7. A couple more years from Richardson with the bat, and at 2b, would move him ahead of the other guys. His hitting is slightly better than Sutton's -- though Richardson was consistently in hitters parks and Sutton was not -- and Richardson's defense would make a bigger difference if he played more 2b, but I think Sutton's 4 extra years make up for those slight advantages that Richardson might otherwise have.

8. Sutton and McPhee had similar career lengths. McPhee was better than Sutton on defense by a good margin. Sutton was a better hitter than McPhee by a good margin.
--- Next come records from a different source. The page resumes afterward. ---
-- ==== Sys2Proof/Certificates/Slice0/Obligations.lean ====
section
/-!
DEFINITION. The statements for the provers. Each cites the rules of spec/ that it formalises.
-/

open Sys2Proof Sys2Proof.Machine

/-! ### Integer instructions -/

/-- A two-operand integer instruction completes with a result of R107 at both widths: scalars at `W` = 0, pairs at
`W` = 1, tail 00, every flag as before. -/
def IntegerResult (mk : BitVec 5 → BitVec 5 → BitVec 5 → BitVec 1 → Instr) (f : Word → Word → Word)
    (g : DWord → DWord → DWord) : Prop :=
  ∀ (s : State) (d a b : BitVec 5),
    Completes (mk d a b 0) s [a, b] [d] (s.wrote d (f (s.regs.val a) (s.regs.val b)) 4) ∧
    Completes (mk d a b 1) s [a, b] [d] (s.wrotePair d (g (s.regs.pair a) (s.regs.pair b)) 4)

/-- R107: sums, differences, products and logic. -/
def IntegerArithmetic : Prop :=
  IntegerResult .add (fun x y => x + y) (fun x y => x + y) ∧
  IntegerResult .sub (fun x y => x - y) (fun x y => x - y) ∧
  IntegerResult .mul (fun x y => x * y) (fun x y => x * y) ∧
  IntegerResult .mulh (fun x y => BitVec.ofInt 32 (x.toInt * y.toInt / 2 ^ 32))
    (fun x y => BitVec.ofInt 64 (x.toInt * y.toInt / 2 ^ 64)) ∧
  IntegerResult .mulhn (fun x y => BitVec.ofNat 32 (x.toNat * y.toNat / 2 ^ 32))
    (fun x y => BitVec.ofNat 64 (x.toNat * y.toNat / 2 ^ 64)) ∧
  IntegerResult .and (fun x y => x &&& y) (fun x y => x &&& y) ∧
  IntegerResult .or (fun x y => x ||| y) (fun x y => x ||| y) ∧
  IntegerResult .xor (fun x y => x ^^^ y) (fun x y => x ^^^ y) ∧
  IntegerResult .andn (fun x y => x &&& ~~~y) (fun x y => x &&& ~~~y)

/-- R107: the lesser, the greater and the comparisons, signed and unsigned. -/
def IntegerComparisons : Prop :=
  IntegerResult .min (fun x y => if y.toInt < x.toInt then y else x) (fun x y => if y.toInt < x.toInt then y else x) ∧
  IntegerResult .max (fun x y => if x.toInt < y.toInt then y else x) (fun x y => if x.toInt < y.toInt then y else x) ∧
  IntegerResult .minn (fun x y => if y.toNat < x.toNat then y else x) (fun x y => if y.toNat < x.toNat then y else x) ∧
  IntegerResult .maxn (fun x y => if x.toNat < y.toNat then y else x) (fun x y => if x.toNat < y.toNat then y else x) ∧
  IntegerResult .slt (fun x y => if x.toInt < y.toInt then 1 else 0) (fun x y => if x.toInt < y.toInt then 1 else 0) ∧
  IntegerResult .sltn (fun x y => if x.toNat < y.toNat then 1 else 0) (fun x y => if x.toNat < y.toNat then 1 else 0)

/-- R107: integer arithmetic and comparisons. -/
def Obligations.IntegerArithmeticAndComparisons : Prop := IntegerArithmetic ∧ IntegerComparisons

/-- A division or remainder completes with a result of R107; the flag `dz` is raised exactly when the divisor is zero. -/
def DivisionResult (mk : BitVec 5 → BitVec 5 → BitVec 5 → BitVec 1 → Instr) (f : Word → Word → Word)
    (g : DWord → DWord → DWord) : Prop :=
  ∀ (s : State) (d a b : BitVec 5),
    Completes (mk d a b 0) s [a, b] [d]
      ((s.wrote d (f (s.regs.val a) (s.regs.val b)) 4).raise (if s.regs.val b = 0 then fDZ else 0)) ∧
    Completes (mk d a b 1) s [a, b] [d]
      ((s.wrotePair d (g (s.regs.pair a) (s.regs.pair b)) 4).raise (if s.regs.pair b = 0 then fDZ else 0))

/-- R107: quotients truncate toward zero and remainders take the dividend's sign; a zero divisor gives all ones or the
dividend; the overflow case needs no clause of its own. -/
def Obligations.IntegerDivision : Prop :=
  DivisionResult .div
    (fun x y => if y = 0 then BitVec.allOnes 32 else BitVec.ofInt 32 (x.toInt.tdiv y.toInt))
    (fun x y => if y = 0 then BitVec.allOnes 64 else BitVec.ofInt 64 (x.toInt.tdiv y.toInt)) ∧
  DivisionResult .divn
    (fun x y => if y = 0 then BitVec.allOnes 32 else BitVec.ofNat 32 (x.toNat / y.toNat))
    (fun x y => if y = 0 then BitVec.allOnes 64 else BitVec.ofNat 64 (x.toNat / y.toNat)) ∧
  DivisionResult .rem
    (fun x y => if y = 0 then x else BitVec.ofInt 32 (x.toInt.tmod y.toInt))
    (fun x y => if y = 0 then x else BitVec.ofInt 64 (x.toInt.tmod y.toInt)) ∧
  DivisionResult .remn
    (fun x y => if y = 0 then x else BitVec.ofNat 32 (x.toNat % y.toNat))
    (fun x y => if y = 0 then x else BitVec.ofNat 64 (x.toNat % y.toNat))

/-- A shift or rotate completes at both widths, with its amount from the field `h : b` at `I` = 1 and from the second
register's low word at `I` = 0, modulo the width. -/
def ShiftResult (mk : BitVec 5 → BitVec 5 → BitVec 5 → BitVec 1 → BitVec 1 → BitVec 1 → Instr)
    (f : Word → Nat → Word) (g : DWord → Nat → DWord) : Prop :=
  ∀ (s : State) (d a b : BitVec 5) (h : BitVec 1),
    Completes (mk d a b 0 0 h) s [a, b] [d] (s.wrote d (f (s.regs.val a) ((s.regs.val b).toNat % 32)) 4) ∧
    Completes (mk d a b 0 1 h) s [a] [d] (s.wrote d (f (s.regs.val a) ((32 * h.toNat + b.toNat) % 32)) 4) ∧
    Completes (mk d a b 1 0 h) s [a, b] [d] (s.wrotePair d (g (s.regs.pair a) ((s.regs.val b).toNat % 64)) 4) ∧
    Completes (mk d a b 1 1 h) s [a] [d] (s.wrotePair d (g (s.regs.pair a) (32 * h.toNat + b.toNat)) 4)

/-- R107: shifts and the rotate, by the arithmetic of the table. -/
def IntegerShifts : Prop :=
  ShiftResult .shl (fun x n => BitVec.ofNat 32 (x.toNat * 2 ^ n)) (fun x n => BitVec.ofNat 64 (x.toNat * 2 ^ n)) ∧
  ShiftResult .shr (fun x n => BitVec.ofNat 32 (x.toNat / 2 ^ n)) (fun x n => BitVec.ofNat 64 (x.toNat / 2 ^ n)) ∧
  ShiftResult .sar (fun x n => BitVec.ofInt 32 (x.toInt / 2 ^ n)) (fun x n => BitVec.ofInt 64 (x.toInt / 2 ^ n)) ∧
  ShiftResult .rol (fun x n => BitVec.ofNat 32 (x.toNat * 2 ^ n + x.toNat / 2 ^ (32 - n)))
    (fun x n => BitVec.ofNat 64 (x.toNat * 2 ^ n + x.toNat / 2 ^ (64 - n)))

/-- A one-operand count completes at both widths with a number that is right for the operand. -/
def CountResult (mk : BitVec 5 → BitVec 5 → BitVec 1 → Instr) (right : (w : Nat) → BitVec w → Nat → Prop) : Prop :=
  ∀ (s : State) (d a : BitVec 5),
    (∃ n, right 32 (s.regs.val a) n ∧ Completes (mk d a 0) s [a] [d] (s.wrote d (BitVec.ofNat 32 n) 4)) ∧
    (∃ n, right 64 (s.regs.pair a) n ∧ Completes (mk d a 1) s [a] [d] (s.wrotePair d (BitVec.ofNat 64 n) 4))

/-- R107: `CLZ` counts the 0 bits above the highest 1 bit, `CTZ` those below the lowest, both w for zero, and `POPC` the
1 bits. -/
def IntegerCounts : Prop :=
  CountResult .clz (fun w x n => n ≤ w ∧ (∀ i, w - n ≤ i → x.getLsbD i = false) ∧ (n < w → x.getLsbD (w - 1 - n) = true)) ∧
  CountResult .ctz (fun w x n => n ≤ w ∧ (∀ i, i < n → x.getLsbD i = false) ∧ (n < w → x.getLsbD n = true)) ∧
  CountResult .popc (fun w x n => n = ((List.range w).filter (fun i => x.getLsbD i)).length)

/-- R107: shifts, rotations and bit counts. -/
def Obligations.IntegerShiftsAndCounts : Prop := IntegerShifts ∧ IntegerCounts

/-- R58: a short form does what the long form does with its first field as source and destination, and is 2 bytes long;
no flag changes. -/
def ShortIntegerForms : Prop :=
  ∀ (s : State) (a b : BitVec 5),
    let x := s.regs.val a
    let y := s.regs.val b
    let n := b.toNat
    Completes (.addShort a b) s [a, b] [a] (s.wrote a (x + y) 2) ∧
    Completes (.subShort a b) s [a, b] [a] (s.wrote a (x - y) 2) ∧
    Completes (.andShort a b) s [a, b] [a] (s.wrote a (x &&& y) 2) ∧
    Completes (.orShort a b) s [a, b] [a] (s.wrote a (x ||| y) 2) ∧
    Completes (.xorShort a b) s [a, b] [a] (s.wrote a (x ^^^ y) 2) ∧
    Completes (.minShort a b) s [a, b] [a] (s.wrote a (if y.toInt < x.toInt then y else x) 2) ∧
    Completes (.maxShort a b) s [a, b] [a] (s.wrote a (if x.toInt < y.toInt then y else x) 2) ∧
    Completes (.shlShort a b) s [a] [a] (s.wrote a (BitVec.ofNat 32 (x.toNat * 2 ^ n)) 2) ∧
    Completes (.shrShort a b) s [a] [a] (s.wrote a (BitVec.ofNat 32 (x.toNat / 2 ^ n)) 2) ∧
    Completes (.sarShort a b) s [a] [a] (s.wrote a (BitVec.ofInt 32 (x.toInt / 2 ^ n)) 2) ∧
    Completes (.addiShort a b) s [a] [a] (s.wrote a (BitVec.ofInt 32 (x.toInt + b.toInt)) 2) ∧
    Completes (.liShort a b) s [] [a] (s.wrote a (BitVec.ofInt 32 b.toInt) 2)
Hitting is more important than defense, so the nod goes to Sutton.

9. Richardson outhit McPhee. McPhee is the better 2b on a per-season basis, AND McPhee played 1,500 more games at the position! I don't know the right answer (anymore than anyone else), but at the gut level, Richardson's numbers do not excite me. He doesn't do anything in particular that just screams "Elect me." Has anyone seen a quote from a writer, player or manager that advocates Richardson as a HOFer? I'm not saying he doesn't deserve the HOM, but I just can't get excited about him. So I have him a little behind McPhee.
   12. Jeff M Posted: July 13, 2003 at 03:18 PM (#515306)
Since my post yesterday, I looked more closely at Richardson and McPhee and decided I had been ignoring my own arguments in other threads that we sometimes seem to treat fielding equally with hitting. Richardson was a significantly better hitter than McPhee, and although McPhee played many many more games at 2b, it's not like Richardson simply retired. He played another defensive position -- not as tough as 2b, but it's not like he quit -- and he continued to hit very very well.

In other words, I've now got Richardson ahead of McPhee (but still behind Sutton).
   13. John (You Can Call Me Grandma) Murphy Posted: July 14, 2003 at 03:05 PM (#515308)
McPhee did one thing extremely well (defense at 2B) and did one thing very well (steal bases).

He also did one other thing well. He was extremely durable. He played roughly six more seasons than Hardy Richardson and almost ten more seasons than Fred Dunlap. There is a lot of value in that.
   14. Paul Wendt Posted: February 17, 2008 at 04:50 AM (#2692906)
There is a lot on Hardy Richardson in "Ranking . . . Group 3"
   15. Paul Wendt Posted: February 17, 2008 at 05:14 AM (#2692913)
6. Defense never dominated hitting

It did in 1878. Boston won the pennant with OPS+ 79, ERA+ 101.
I stumbled upon this and I haven't looked at any other seasons.

Here is the full seasons data for OCF's four players.
full seasons equivalent, major leagues 1871-2006
-all- field
16.43 16.40 McPhee 1882-99 (#46, 25)
16.32 16.32 Sutton 1871-88 (#47, 27)
12.03 12.03 Richardson 1879-92 (#306, 244)
11.55 11.55 Williamson 1878-90 (#365, 286)

full seasons equivalent fielding games by position
16.37 2B McPhee #2, #9 at any fielding position
11.84 3B Sutton #18
_7.71 3B Williamson #70
_5.19 2B Richardson #144
_4.58 OF Richardson (LF 2.87, CF 1.63)
_3.45 SS Williamson
_2.96 SS Sutton
_2.09 3B Richardson

_0.66 OF Sutton
_0.56 2B Sutton
   16. Paul Wendt Posted: February 25, 2008 at 01:47 AM (#2698956)
13. John (You Can Call Me Grandma) Murphy Posted: July 14, 2003 at 10:05 AM (#515308)
> McPhee did one thing extremely well (defense at 2B) and did one thing very well (steal bases).

He also did one other thing well. He was extremely durable. He played roughly six more seasons than Hardy Richardson and almost ten more seasons than Fred Dunlap. There is a lot of value in that.

Point taken.
But McPhee, and Sutton at a different primary fielding position, played about four and eight mlb seasons more than Richardson and Dunlap (not six and ten).